## What you have to do
An exact reproduction of each record is required.

[Collected data]
◆ ◆ ◆ ◆ ◆ ◆ ◆

theorem State.putBike_flow {a s : State} (hs : Flow a s) (d : Nat) (b : Bike) : Flow a (State.putBike s d b) := by
  unfold State.putBike
  try dsimp only
  all_goals (repeat' first | exact hs | apply Flow.putDock)
  all_goals rfl

theorem State.attendEffect_flow {a s : State} (hs : Flow a s) (e : FaultEffect) : Flow a (State.attendEffect s e) := by
  unfold State.attendEffect
  try dsimp only
  repeat' split
  all_goals (repeat' first | exact hs | apply State.setAttention_flow)

theorem State.reportBike_flow {a s : State} (hs : Flow a s) (d : Nat) (b : Bike) (k : BikeFault) (source : FaultSource) (who : Reporter) : Flow a (State.reportBike s d b k source who).1 := by
  unfold State.reportBike
  try dsimp only
  repeat' split
  all_goals (repeat' first | exact hs | apply State.makeFault_flow | apply State.putBike_flow | apply State.attendEffect_flow)

theorem State.reportAbsent_flow {a s : State} (hs : Flow a s) (dock : Option Nat) (bike : Option Nat) (k : BikeFault) (source : FaultSource) (who : Reporter) : Flow a (State.reportAbsent s dock bike k source who) := by
  unfold State.reportAbsent
  try dsimp only
  all_goals (repeat' first | exact hs | apply State.makeFault_flow)

theorem State.reportTag_flow {a s : State} (hs : Flow a s) (d : Nat) : Flow a (State.reportTag s d) := by
  unfold State.reportTag
  try dsimp only
  repeat' split
  all_goals (repeat' first | exact hs | apply State.makeFault_flow | apply State.putBike_flow | apply State.attendEffect_flow)

theorem State.reportConflict_flow {a s : State} (hs : Flow a s) (d : Nat) (tagBike : Nat) (tagRef : Option HireRef) : Flow a (State.reportConflict s d tagBike tagRef) := by
  unfold State.reportConflict
  try dsimp only
  repeat' split
  all_goals (repeat' first | exact hs | apply State.makeFault_flow | apply State.putBike_flow | apply State.attendEffect_flow)

theorem State.applyLockout_flow {a s : State} (hs : Flow a s) (d : Nat) : Flow a (State.applyLockout s d) := by
  unfold State.applyLockout
  try dsimp only
  all_goals (repeat' first | exact hs | apply Flow.putDock | apply State.issue_flow | apply State.loseReservation_flow)
  all_goals rfl

theorem State.orderLockout_flow {a s : State} (hs : Flow a s) (d : Nat) : Flow a (State.orderLockout s d) := by
  unfold State.orderLockout
  try dsimp only
  repeat' split
  all_goals (repeat' first | exact hs | apply Flow.putDock | apply State.applyLockout_flow)
  all_goals rfl

theorem State.countFault_flow {a s : State} (hs : Flow a s) (d : Nat) (kind : DockFault) (cause : DockCause) : Flow a (State.countFault s d kind cause) := by
  unfold State.countFault
  try dsimp only
  repeat' split
  all_goals (repeat' first | exact hs | apply Flow.putDock | apply State.setAttention_flow | apply State.makeFault_flow | apply State.orderLockout_flow)
  all_goals rfl

theorem State.noteFault_flow {a s : State} (hs : Flow a s) (d : Nat) (kind : DockFault) (cause : DockCause) : Flow a (State.noteFault s d kind cause) := by
  unfold State.noteFault
  try dsimp only
  all_goals (repeat' first | exact hs | apply State.makeFault_flow)

theorem State.censusLockout_flow {a s : State} (hs : Flow a s) (d : Nat) : Flow a (State.censusLockout s d) := by
  unfold State.censusLockout
  try dsimp only
  all_goals (repeat' first | exact hs | apply State.setAttention_flow | apply State.makeFault_flow)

◆ ◆ ◆ ◆ ◆ ◆ ◆

## Result below
theorem State.putBike_flow {a s : State} (hs : Flow a s) (d : Nat) (b : Bike) : Flow a (State.putBike s d b) := by
  unfold State.putBike
  try dsimp only
  all_goals (repeat' first | exact hs | apply Flow.putDock)
  all_goals rfl

theorem State.attendEffect_flow {a s : State} (hs : Flow a s) (e : FaultEffect) : Flow a (State.attendEffect s e) := by
  unfold State.attendEffect
  try dsimp only
  repeat' split
  all_goals (repeat' first | exact hs | apply State.setAttention_flow)

theorem State.reportBike_flow {a s : State} (hs : Flow a s) (d : Nat) (b : Bike) (k : BikeFault) (source : FaultSource) (who : Reporter) : Flow a (State.reportBike s d b k source who).1 := by
  unfold State.reportBike
  try dsimp only
  repeat' split
  all_goals (repeat' first | exact hs | apply State.makeFault_flow | apply State.putBike_flow | apply State.attendEffect_flow)

theorem State.reportAbsent_flow {a s : State} (hs : Flow a s) (dock : Option Nat) (bike : Option Nat) (k : BikeFault) (source : FaultSource) (who : Reporter) : Flow a (State.reportAbsent s dock bike k source who) := by
  unfold State.reportAbsent
  try dsimp only
  all_goals (repeat' first | exact hs | apply State.makeFault_flow)

theorem State.reportTag_flow {a s : State} (hs : Flow a s) (d : Nat) : Flow a (State.reportTag s d) := by
  unfold State.reportTag
  try dsimp only
  repeat' split
  all_goals (repeat' first | exact hs | apply State.makeFault_flow | apply State.putBike_flow | apply State.attendEffect_flow)

theorem State.reportConflict_flow {a s : State} (hs : Flow a s) (d : Nat) (tagBike : Nat) (tagRef : Option HireRef) : Flow a (State.reportConflict s d tagBike tagRef) := by
  unfold State.reportConflict
  try dsimp only
  repeat' split
  all_goals (repeat' first | exact hs | apply State.makeFault_flow | apply State.putBike_flow | apply State.attendEffect_flow)

theorem State.applyLockout_flow {a s : State} (hs : Flow a s) (d : Nat) : Flow a (State.applyLockout s d) := by
  unfold State.applyLockout
  try dsimp only
  all_goals (repeat' first | exact hs | apply Flow.putDock | apply State.issue_flow | apply State.loseReservation_flow)
  all_goals rfl

theorem State.orderLockout_flow {a s : State} (hs : Flow a s) (d : Nat) : Flow a (State.orderLockout s d) := by
  unfold State.orderLockout
  try dsimp only
  repeat' split
  all_goals (repeat' first | exact hs | apply Flow.putDock | apply State.applyLockout_flow)
  all_goals rfl

theorem State.countFault_flow {a s : State} (hs : Flow a s) (d : Nat) (kind : DockFault) (cause : DockCause) : Flow a (State.countFault s d kind cause) := by
  unfold State.countFault
  try dsimp only
  repeat' split
  all_goals (repeat' first | exact hs | apply Flow.putDock | apply State.setAttention_flow | apply State.makeFault_flow | apply State.orderLockout_flow)
  all_goals rfl

theorem State.noteFault_flow {a s : State} (hs : Flow a s) (d : Nat) (kind : DockFault) (cause : DockCause) : Flow a (State.noteFault s d kind cause) := by
  unfold State.noteFault
  try dsimp only
  all_goals (repeat' first | exact hs | apply State.makeFault_flow)

theorem State.censusLockout_flow {a s : State} (hs : Flow a s) (d : Nat) : Flow a (State.censusLockout s d) := by
  unfold State.censusLockout
  try dsimp only
  all_goals (repeat' first | exact hs | apply State.setAttention_flow | apply State.makeFault_flow)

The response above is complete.